The terminology of the nitrate pampas is a proof of its old recognition. The chuca is the loose, often friable, decomposed top layer, from two to twelve inches thick. Below it comes the costra, a hard, rocky agglomeration of cemented clay, porphyry and feldspar amalgamated with sulphates of calcium, potash and soda, often also containing traces of nitrate of soda and common salt. Third comes the tapa, the immediate shield of the nitrate of soda beds, composed of fragments of nitrate, of salt, sand and clay. These three layers form mattresses from a few inches to three or even six feet in depth, and owing to the hardness of the costra must be blasted away from the precious fourth layer, the caliche proper.

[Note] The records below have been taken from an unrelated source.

@[simp] theorem popRun_pc (s : State) (k : Nat) (r : Nibble) (c : PopCarry) : ((popRun k r c s).2).pc = s.pc := by
  induction k generalizing s r c with
  | zero => rfl
  | succ n ih => rw [popRun]; split_ifs <;> rw [ih] <;> simp
@[simp] theorem popRun_flags (s : State) (k : Nat) (r : Nibble) (c : PopCarry) : ((popRun k r c s).2).flags = s.flags := by
  induction k generalizing s r c with
  | zero => rfl
  | succ n ih => rw [popRun]; split_ifs <;> rw [ih] <;> simp
@[simp] theorem popRun_ipl (s : State) (k : Nat) (r : Nibble) (c : PopCarry) : ((popRun k r c s).2).ipl = s.ipl := by
  induction k generalizing s r c with
  | zero => rfl
  | succ n ih => rw [popRun]; split_ifs <;> rw [ih] <;> simp
@[simp] theorem popRun_ie (s : State) (k : Nat) (r : Nibble) (c : PopCarry) : ((popRun k r c s).2).ie = s.ie := by
  induction k generalizing s r c with
  | zero => rfl
  | succ n ih => rw [popRun]; split_ifs <;> rw [ih] <;> simp
@[simp] theorem popRun_halted (s : State) (k : Nat) (r : Nibble) (c : PopCarry) : ((popRun k r c s).2).halted = s.halted := by
  induction k generalizing s r c with
  | zero => rfl
  | succ n ih => rw [popRun]; split_ifs <;> rw [ih] <;> simp
@[simp] theorem popRun_mb (s : State) (k : Nat) (r : Nibble) (c : PopCarry) : ((popRun k r c s).2).mb = s.mb := by
  induction k generalizing s r c with
  | zero => rfl
  | succ n ih => rw [popRun]; split_ifs <;> rw [ih] <;> simp
@[simp] theorem popRun_dma (s : State) (k : Nat) (r : Nibble) (c : PopCarry) : ((popRun k r c s).2).dma = s.dma := by
  induction k generalizing s r c with
  | zero => rfl
  | succ n ih => rw [popRun]; split_ifs <;> rw [ih] <;> simp
@[simp] theorem popRun_pt (s : State) (k : Nat) (r : Nibble) (c : PopCarry) : ((popRun k r c s).2).pt = s.pt := by
  induction k generalizing s r c with
  | zero => rfl
  | succ n ih => rw [popRun]; split_ifs <;> rw [ih] <;> simp
@[simp] theorem popRun_opcount (s : State) (k : Nat) (r : Nibble) (c : PopCarry) : ((popRun k r c s).2).opcount = s.opcount := by
  induction k generalizing s r c with
  | zero => rfl
  | succ n ih => rw [popRun]; split_ifs <;> rw [ih] <;> simp
@[simp] theorem popRun_cfg (s : State) (k : Nat) (r : Nibble) (c : PopCarry) : ((popRun k r c s).2).cfg = s.cfg := by
  induction k generalizing s r c with
  | zero => rfl
  | succ n ih => rw [popRun]; split_ifs <;> rw [ih] <;> simp
@[simp] theorem popRun_sw (s : State) (k : Nat) (r : Nibble) (c : PopCarry) : ((popRun k r c s).2).sw = s.sw := by
  induction k generalizing s r c with
  | zero => rfl
  | succ n ih => rw [popRun]; split_ifs <;> rw [ih] <;> simp
@[simp] theorem popRun_regions (s : State) (k : Nat) (r : Nibble) (c : PopCarry) : ((popRun k r c s).2).regions = s.regions := by
  induction k generalizing s r c with
  | zero => rfl
  | succ n ih => rw [popRun]; split_ifs <;> rw [ih] <;> simp
@[simp] theorem popRun_mem (s : State) (k : Nat) (r : Nibble) (c : PopCarry) : ((popRun k r c s).2).mem = s.mem := by
  induction k generalizing s r c with
  | zero => rfl
  | succ n ih => rw [popRun]; split_ifs <;> rw [ih] <;> simp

The caliche bed varies remarkably in thickness and in position, sometimes offering a thin, sand-mixed, layer of little value, and at other times revealing itself as a beautiful shining snow-white bed several feet in thickness; its hue varies from pure white to grey, sandy, and even violet, and its consistency may be sometimes loose and porous, while in other regions it is as hard as marble. The best caliche contains as much as 70 per cent of nitrate, and by the present methods of extraction it is not considered worth while to operate deposits containing less than 14 to 15 per cent. The average in Tarapacá and Antofagasta runs to about 20 per cent. Below the caliche is the conjelo, another fairly loose layer of sand and clay, salts, selenite crystals and traces of nitrate; still farther down is another plainly differentiated stratum, called the coba, with a comparatively high percentage of water, a heavy proportion of clay, calcium sulphate, and other minor components. The nitrate is often carried through several of the protecting layers, and foreign matter is frequently found mixed with the caliche, yet the different strata almost invariably exist in readily distinguishable and undisturbed beds.
The process of preparation for the market is simple. The caliche, thoroughly crushed by heavy machinery, is tipped into immense tanks and covered with water: coils of pipes fixed in these vats heat the mass to a high temperature and the nitrate of sodium, readily soluble in boiling water, dissolves. The other ingredients of the caliche fortunately are not so easily dissolved, and settle to the bottom of the tanks, so that when the water is drawn off and cooled the nitrate crystallises in a high grade of purity. There is a moment to be watched for in drawing off the liquor, however; common salt (sodium chloride) is frequently present in the caliche in unwanted quantities, dissolving with the same readiness as the nitrate. But it begins to precipitate before the nitrate, and the right time for withdrawing the liquor is when the salt has settled and the nitrate is immediately following it. The nitrate-charged water crystallises on the floor and sides of the shallow bateas (vats, generally of wood) into which it is passed, the process of cooling and crystallisation taking from 20 to 40 hours. The liquor is then pumped away, part being used for the manufacture of iodine according to the amount permitted to the oficina by the central Association, while the nitrate crystals are gathered in large pans for a few days for draining, and afterwards spread upon the cemented open planes, the canchas, for two weeks until thoroughly dry; it is then ready for bagging. It is during the drying stage on the cancha that nitrate in large quantities, all over the pampas, would be spoiled by dissolution if heavy rain should fall—a phenomenon of such rare and unlikely occurrence that it is not taken into consideration. The belt is not absolutely rainless, Iquique claiming a rainfall of half an inch per annum, while the Antofagasta Pampa has received showers four times in the last fifteen years; heavy fogs, too, not infrequently invade the pampas. But it would take a series of terrific deluges for moisture to filter through the protecting crusts above the caliche, and this sometimes suggested danger is not in sight.